_Instructions to follow:_ For the listing below, print exactly the lines from the line with "theorem State.handoverNow_parts (s" to the line with "(State.runDeck s x1).partsOk", both included, and nothing beyond them.

_Supplied material:_
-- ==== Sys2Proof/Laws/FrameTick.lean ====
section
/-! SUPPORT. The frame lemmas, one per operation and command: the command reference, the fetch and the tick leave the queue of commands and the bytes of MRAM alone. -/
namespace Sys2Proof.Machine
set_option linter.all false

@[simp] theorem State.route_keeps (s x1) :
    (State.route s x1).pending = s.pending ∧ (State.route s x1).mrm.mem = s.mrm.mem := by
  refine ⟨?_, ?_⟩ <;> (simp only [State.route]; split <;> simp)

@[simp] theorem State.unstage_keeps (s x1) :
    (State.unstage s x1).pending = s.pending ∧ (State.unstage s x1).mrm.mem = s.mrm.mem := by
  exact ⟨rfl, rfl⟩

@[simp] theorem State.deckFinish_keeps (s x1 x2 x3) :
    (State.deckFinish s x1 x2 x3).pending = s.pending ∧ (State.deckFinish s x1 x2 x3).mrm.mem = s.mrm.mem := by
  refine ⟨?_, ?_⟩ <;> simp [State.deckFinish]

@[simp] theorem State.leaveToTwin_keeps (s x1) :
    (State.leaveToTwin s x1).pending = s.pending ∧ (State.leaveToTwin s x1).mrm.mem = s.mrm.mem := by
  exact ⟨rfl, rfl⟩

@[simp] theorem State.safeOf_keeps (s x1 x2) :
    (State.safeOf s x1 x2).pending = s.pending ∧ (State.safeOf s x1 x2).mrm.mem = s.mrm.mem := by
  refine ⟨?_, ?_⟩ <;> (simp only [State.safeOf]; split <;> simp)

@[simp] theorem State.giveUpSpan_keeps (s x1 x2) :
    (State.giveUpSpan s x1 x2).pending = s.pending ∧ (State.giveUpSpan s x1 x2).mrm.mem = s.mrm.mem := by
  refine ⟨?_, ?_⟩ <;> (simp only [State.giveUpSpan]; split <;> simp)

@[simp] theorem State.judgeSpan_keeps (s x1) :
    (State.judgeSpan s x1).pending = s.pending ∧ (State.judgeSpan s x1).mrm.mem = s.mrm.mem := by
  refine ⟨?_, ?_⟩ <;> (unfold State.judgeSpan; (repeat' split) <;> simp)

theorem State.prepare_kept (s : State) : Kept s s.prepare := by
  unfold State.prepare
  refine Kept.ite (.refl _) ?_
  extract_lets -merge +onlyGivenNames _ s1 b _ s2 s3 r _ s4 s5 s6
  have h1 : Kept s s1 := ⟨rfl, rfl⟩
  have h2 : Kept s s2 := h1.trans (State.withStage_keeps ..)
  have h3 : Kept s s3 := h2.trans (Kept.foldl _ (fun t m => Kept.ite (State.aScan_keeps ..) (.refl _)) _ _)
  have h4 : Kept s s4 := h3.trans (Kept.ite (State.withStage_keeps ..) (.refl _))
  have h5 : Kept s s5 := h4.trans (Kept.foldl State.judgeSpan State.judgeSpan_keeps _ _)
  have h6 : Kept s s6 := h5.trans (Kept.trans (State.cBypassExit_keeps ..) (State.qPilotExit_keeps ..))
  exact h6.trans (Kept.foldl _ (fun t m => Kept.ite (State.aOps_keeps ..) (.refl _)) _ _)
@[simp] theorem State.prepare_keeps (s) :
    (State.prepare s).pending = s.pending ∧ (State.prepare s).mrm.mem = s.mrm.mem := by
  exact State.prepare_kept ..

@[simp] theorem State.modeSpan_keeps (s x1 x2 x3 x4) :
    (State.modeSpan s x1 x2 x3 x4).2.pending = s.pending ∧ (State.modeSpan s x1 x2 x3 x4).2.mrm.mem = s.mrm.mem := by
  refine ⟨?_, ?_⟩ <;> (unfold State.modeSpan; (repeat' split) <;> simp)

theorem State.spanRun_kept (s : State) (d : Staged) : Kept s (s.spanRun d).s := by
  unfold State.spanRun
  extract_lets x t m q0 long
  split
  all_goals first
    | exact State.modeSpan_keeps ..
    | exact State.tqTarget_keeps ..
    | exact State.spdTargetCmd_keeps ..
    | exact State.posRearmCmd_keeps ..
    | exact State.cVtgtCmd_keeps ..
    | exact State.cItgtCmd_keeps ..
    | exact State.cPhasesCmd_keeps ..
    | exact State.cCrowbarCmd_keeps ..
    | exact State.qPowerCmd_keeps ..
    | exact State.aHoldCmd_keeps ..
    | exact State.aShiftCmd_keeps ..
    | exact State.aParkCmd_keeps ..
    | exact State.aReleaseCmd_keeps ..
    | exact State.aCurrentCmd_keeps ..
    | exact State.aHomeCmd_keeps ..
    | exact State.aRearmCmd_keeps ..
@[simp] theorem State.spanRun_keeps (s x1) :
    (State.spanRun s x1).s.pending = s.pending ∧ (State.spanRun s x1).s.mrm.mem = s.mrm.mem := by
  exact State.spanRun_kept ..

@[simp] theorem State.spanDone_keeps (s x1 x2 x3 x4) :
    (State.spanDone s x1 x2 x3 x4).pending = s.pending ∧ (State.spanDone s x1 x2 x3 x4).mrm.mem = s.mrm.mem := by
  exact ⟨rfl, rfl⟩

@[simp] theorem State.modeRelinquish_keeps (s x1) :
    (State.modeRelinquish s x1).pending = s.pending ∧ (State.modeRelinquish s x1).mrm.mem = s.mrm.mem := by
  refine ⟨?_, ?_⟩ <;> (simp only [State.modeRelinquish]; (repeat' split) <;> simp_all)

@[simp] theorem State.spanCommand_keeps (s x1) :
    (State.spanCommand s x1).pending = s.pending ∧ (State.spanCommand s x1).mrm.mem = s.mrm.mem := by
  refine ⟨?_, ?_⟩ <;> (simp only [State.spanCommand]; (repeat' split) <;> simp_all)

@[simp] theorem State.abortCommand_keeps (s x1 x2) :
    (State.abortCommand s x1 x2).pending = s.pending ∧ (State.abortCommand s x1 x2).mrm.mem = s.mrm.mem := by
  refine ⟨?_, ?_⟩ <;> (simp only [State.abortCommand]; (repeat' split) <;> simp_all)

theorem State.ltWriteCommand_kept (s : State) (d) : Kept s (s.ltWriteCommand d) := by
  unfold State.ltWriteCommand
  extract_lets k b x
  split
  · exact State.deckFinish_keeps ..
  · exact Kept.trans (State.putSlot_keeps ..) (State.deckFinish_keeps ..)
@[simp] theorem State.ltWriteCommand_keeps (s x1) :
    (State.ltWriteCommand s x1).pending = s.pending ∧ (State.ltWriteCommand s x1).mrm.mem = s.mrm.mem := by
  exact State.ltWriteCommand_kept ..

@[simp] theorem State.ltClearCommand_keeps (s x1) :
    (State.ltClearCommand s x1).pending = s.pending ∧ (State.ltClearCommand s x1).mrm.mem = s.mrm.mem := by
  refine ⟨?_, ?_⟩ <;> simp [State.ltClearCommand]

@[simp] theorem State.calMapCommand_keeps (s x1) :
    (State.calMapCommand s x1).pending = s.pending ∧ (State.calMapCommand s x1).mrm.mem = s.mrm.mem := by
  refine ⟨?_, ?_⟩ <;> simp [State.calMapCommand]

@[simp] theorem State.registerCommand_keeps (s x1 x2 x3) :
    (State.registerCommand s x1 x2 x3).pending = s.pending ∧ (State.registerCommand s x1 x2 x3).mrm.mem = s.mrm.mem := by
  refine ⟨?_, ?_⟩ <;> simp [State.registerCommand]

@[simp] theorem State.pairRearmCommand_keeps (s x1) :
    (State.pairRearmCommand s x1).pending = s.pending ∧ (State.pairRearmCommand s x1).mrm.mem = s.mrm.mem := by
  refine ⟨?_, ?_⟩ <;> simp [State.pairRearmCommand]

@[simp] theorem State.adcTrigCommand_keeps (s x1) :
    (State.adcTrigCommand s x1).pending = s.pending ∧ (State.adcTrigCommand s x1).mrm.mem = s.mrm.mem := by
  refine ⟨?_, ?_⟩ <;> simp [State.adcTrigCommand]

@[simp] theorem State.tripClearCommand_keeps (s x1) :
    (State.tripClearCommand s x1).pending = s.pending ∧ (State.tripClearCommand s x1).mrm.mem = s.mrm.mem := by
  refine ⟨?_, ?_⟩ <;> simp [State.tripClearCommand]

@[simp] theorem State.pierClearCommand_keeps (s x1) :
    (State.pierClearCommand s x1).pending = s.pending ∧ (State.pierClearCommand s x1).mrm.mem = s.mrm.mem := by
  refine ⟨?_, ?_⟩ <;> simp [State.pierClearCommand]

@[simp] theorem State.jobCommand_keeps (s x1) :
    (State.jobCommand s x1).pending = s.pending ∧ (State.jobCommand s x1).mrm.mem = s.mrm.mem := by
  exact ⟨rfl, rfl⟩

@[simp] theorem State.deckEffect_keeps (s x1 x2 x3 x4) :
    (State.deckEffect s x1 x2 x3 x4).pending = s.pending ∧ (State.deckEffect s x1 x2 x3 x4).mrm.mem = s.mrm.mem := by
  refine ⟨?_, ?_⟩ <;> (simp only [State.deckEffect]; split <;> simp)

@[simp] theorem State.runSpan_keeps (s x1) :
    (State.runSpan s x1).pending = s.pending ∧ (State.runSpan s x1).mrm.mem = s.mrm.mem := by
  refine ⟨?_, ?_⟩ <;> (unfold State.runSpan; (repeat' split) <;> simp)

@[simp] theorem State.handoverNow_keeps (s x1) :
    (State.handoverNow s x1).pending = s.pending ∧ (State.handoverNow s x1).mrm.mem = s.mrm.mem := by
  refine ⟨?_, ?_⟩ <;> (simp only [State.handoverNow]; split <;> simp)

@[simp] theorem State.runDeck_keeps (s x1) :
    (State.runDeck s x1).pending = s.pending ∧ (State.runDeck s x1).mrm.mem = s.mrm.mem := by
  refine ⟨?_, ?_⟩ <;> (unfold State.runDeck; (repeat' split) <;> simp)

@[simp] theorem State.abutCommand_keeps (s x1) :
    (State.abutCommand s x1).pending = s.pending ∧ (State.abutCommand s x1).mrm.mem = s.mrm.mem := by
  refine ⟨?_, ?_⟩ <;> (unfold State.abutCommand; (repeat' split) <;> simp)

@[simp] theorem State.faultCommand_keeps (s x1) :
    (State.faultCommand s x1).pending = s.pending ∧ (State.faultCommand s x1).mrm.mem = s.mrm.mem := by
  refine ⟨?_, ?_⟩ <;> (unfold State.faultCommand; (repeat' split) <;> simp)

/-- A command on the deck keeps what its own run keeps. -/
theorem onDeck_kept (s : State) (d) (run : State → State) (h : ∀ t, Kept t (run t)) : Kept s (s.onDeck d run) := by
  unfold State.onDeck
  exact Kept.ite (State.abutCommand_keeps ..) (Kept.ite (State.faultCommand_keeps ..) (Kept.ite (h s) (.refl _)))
---
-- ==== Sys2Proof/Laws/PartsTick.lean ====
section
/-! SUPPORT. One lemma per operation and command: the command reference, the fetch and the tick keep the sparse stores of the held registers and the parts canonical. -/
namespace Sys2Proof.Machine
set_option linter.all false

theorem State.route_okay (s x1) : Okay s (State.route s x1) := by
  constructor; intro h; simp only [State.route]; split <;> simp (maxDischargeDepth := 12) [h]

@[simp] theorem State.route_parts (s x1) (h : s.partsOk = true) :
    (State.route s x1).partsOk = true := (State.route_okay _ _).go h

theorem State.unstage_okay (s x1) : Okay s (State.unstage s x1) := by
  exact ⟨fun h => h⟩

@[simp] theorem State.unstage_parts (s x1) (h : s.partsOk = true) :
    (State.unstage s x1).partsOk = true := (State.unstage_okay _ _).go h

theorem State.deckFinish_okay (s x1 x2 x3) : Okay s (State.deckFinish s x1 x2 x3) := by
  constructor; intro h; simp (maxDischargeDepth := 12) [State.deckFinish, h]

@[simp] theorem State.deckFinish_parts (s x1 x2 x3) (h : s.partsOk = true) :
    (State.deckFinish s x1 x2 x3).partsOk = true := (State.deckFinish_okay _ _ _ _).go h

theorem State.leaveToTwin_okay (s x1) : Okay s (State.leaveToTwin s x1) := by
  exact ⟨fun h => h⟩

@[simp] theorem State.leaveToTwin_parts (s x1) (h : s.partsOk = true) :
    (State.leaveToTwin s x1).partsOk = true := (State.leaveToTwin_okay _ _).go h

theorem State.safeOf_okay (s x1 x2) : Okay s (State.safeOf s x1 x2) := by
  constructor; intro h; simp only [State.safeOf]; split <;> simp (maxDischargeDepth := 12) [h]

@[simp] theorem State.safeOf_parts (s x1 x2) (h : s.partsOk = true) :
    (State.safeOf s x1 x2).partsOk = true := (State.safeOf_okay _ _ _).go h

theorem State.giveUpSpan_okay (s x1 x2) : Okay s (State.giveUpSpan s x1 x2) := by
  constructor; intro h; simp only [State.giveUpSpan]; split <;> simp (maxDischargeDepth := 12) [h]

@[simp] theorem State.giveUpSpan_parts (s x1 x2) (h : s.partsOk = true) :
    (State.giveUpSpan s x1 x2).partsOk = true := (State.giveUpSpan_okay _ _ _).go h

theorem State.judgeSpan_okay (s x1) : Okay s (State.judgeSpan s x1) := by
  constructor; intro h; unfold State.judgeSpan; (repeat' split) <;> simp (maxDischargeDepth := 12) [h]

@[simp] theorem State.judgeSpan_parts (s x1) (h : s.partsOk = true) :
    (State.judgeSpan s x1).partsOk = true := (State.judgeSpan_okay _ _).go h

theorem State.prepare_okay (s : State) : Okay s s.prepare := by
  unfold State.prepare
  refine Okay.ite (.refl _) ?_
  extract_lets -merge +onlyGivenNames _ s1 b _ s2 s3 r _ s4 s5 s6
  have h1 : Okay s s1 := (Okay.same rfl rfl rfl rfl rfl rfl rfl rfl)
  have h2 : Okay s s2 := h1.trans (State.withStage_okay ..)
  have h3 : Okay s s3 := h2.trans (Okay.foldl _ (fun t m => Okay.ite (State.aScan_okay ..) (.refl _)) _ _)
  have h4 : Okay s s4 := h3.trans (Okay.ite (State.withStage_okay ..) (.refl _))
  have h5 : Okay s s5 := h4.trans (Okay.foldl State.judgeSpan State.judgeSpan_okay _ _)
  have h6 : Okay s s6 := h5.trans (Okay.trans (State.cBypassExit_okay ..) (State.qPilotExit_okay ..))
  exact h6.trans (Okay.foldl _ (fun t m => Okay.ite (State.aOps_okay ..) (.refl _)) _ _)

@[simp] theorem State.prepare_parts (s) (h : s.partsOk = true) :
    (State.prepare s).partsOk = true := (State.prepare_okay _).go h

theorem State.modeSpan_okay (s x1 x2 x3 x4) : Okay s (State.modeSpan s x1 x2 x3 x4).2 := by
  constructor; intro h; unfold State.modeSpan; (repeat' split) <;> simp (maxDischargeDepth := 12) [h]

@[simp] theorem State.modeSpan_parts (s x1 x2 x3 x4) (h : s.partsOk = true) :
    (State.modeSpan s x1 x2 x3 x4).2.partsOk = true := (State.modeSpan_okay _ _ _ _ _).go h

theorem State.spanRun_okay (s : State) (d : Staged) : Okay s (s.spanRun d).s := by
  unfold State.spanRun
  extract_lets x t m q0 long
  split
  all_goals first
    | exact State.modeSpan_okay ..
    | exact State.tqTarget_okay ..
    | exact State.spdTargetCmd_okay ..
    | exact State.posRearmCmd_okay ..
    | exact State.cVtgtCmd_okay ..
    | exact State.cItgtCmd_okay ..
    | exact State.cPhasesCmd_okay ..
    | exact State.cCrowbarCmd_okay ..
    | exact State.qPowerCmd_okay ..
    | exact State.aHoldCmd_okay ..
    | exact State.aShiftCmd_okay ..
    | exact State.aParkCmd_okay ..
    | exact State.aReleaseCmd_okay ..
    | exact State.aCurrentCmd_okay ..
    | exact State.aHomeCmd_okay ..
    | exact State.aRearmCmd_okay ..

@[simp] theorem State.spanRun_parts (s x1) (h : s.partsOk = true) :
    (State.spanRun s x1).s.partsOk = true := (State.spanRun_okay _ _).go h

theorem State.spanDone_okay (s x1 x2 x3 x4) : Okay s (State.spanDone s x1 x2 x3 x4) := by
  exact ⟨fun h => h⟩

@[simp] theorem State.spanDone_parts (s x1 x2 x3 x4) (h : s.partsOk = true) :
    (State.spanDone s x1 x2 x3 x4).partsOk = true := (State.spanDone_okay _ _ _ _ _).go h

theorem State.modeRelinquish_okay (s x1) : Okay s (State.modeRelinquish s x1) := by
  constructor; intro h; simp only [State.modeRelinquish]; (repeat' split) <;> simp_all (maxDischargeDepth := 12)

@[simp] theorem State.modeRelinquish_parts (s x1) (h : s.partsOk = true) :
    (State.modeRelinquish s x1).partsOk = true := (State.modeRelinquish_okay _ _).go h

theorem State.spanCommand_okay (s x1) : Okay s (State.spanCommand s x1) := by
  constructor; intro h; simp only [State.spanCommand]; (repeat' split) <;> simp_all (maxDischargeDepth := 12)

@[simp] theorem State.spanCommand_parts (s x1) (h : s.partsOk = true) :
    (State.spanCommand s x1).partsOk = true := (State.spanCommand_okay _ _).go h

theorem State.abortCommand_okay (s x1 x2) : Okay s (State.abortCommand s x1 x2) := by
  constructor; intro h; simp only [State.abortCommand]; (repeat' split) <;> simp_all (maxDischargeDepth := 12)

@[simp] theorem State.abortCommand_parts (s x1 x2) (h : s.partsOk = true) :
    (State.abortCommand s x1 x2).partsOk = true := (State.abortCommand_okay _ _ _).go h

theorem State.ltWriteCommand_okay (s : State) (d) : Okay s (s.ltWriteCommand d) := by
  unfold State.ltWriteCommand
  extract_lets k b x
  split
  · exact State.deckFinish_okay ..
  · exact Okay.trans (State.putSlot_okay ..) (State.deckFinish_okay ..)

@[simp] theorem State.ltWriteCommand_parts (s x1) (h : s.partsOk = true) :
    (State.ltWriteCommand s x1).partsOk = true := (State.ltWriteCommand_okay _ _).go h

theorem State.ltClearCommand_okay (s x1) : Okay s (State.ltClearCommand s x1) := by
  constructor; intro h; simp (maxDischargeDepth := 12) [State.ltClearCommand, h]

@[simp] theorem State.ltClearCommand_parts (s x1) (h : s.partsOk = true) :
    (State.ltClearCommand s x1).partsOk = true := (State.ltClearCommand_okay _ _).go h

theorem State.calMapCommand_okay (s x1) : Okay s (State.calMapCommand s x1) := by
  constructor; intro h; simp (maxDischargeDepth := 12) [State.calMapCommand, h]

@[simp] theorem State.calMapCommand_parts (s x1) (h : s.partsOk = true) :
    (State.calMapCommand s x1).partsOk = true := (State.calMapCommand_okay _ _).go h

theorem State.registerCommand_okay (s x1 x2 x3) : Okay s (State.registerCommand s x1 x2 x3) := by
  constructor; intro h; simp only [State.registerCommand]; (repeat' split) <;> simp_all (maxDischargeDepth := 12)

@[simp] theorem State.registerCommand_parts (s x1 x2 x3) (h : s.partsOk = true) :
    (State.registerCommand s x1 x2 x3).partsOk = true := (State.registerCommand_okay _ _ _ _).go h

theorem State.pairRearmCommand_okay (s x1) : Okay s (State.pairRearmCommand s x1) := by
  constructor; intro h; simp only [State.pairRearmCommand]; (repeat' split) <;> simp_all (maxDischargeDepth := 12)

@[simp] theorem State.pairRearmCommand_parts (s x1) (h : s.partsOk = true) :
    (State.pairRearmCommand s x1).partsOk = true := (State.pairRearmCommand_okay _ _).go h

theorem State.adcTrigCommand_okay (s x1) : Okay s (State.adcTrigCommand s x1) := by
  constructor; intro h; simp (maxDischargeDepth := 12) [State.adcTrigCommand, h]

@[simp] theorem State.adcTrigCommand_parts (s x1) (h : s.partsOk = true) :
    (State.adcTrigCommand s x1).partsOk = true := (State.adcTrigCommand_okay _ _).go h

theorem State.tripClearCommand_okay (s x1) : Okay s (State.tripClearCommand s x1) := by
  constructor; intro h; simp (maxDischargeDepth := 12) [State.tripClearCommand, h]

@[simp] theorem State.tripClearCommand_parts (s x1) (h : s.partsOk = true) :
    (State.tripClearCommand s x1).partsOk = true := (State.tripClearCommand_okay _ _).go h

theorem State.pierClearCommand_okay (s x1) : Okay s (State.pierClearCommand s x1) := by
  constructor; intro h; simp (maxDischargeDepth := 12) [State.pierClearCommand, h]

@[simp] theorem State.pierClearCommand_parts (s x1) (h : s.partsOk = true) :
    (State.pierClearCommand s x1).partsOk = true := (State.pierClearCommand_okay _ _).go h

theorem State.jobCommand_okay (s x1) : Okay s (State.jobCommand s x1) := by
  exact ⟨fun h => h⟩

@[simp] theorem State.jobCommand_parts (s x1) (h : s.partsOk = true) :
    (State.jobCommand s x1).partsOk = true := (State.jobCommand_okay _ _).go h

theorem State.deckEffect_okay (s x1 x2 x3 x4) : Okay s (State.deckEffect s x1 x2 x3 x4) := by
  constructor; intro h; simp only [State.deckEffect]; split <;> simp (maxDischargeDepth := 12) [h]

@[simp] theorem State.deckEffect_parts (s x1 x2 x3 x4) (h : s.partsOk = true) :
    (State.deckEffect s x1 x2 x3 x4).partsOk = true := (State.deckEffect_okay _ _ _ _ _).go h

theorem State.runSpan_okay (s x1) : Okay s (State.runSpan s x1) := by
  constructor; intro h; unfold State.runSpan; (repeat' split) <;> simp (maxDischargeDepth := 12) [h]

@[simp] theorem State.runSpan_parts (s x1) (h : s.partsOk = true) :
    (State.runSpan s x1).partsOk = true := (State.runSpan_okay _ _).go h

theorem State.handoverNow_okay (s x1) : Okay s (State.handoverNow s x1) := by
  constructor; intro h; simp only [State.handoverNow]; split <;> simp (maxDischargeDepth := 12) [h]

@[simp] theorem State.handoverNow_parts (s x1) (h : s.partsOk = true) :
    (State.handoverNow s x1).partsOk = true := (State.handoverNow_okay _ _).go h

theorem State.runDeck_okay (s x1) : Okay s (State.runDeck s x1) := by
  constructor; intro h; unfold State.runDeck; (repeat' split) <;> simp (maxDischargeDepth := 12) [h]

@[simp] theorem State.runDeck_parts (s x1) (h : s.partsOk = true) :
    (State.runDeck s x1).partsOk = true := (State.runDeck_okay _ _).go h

_Your solution:_
@[simp] theorem State.handoverNow_parts (s x1) (h : s.partsOk = true) :
    (State.handoverNow s x1).partsOk = true := (State.handoverNow_okay _ _).go h

theorem State.runDeck_okay (s x1) : Okay s (State.runDeck s x1) := by
  constructor; intro h; unfold State.runDeck; (repeat' split) <;> simp (maxDischargeDepth := 12) [h]

@[simp] theorem State.runDeck_parts (s x1) (h : s.partsOk = true) :
    (State.runDeck s x1).partsOk = true := (State.runDeck_okay _ _).go h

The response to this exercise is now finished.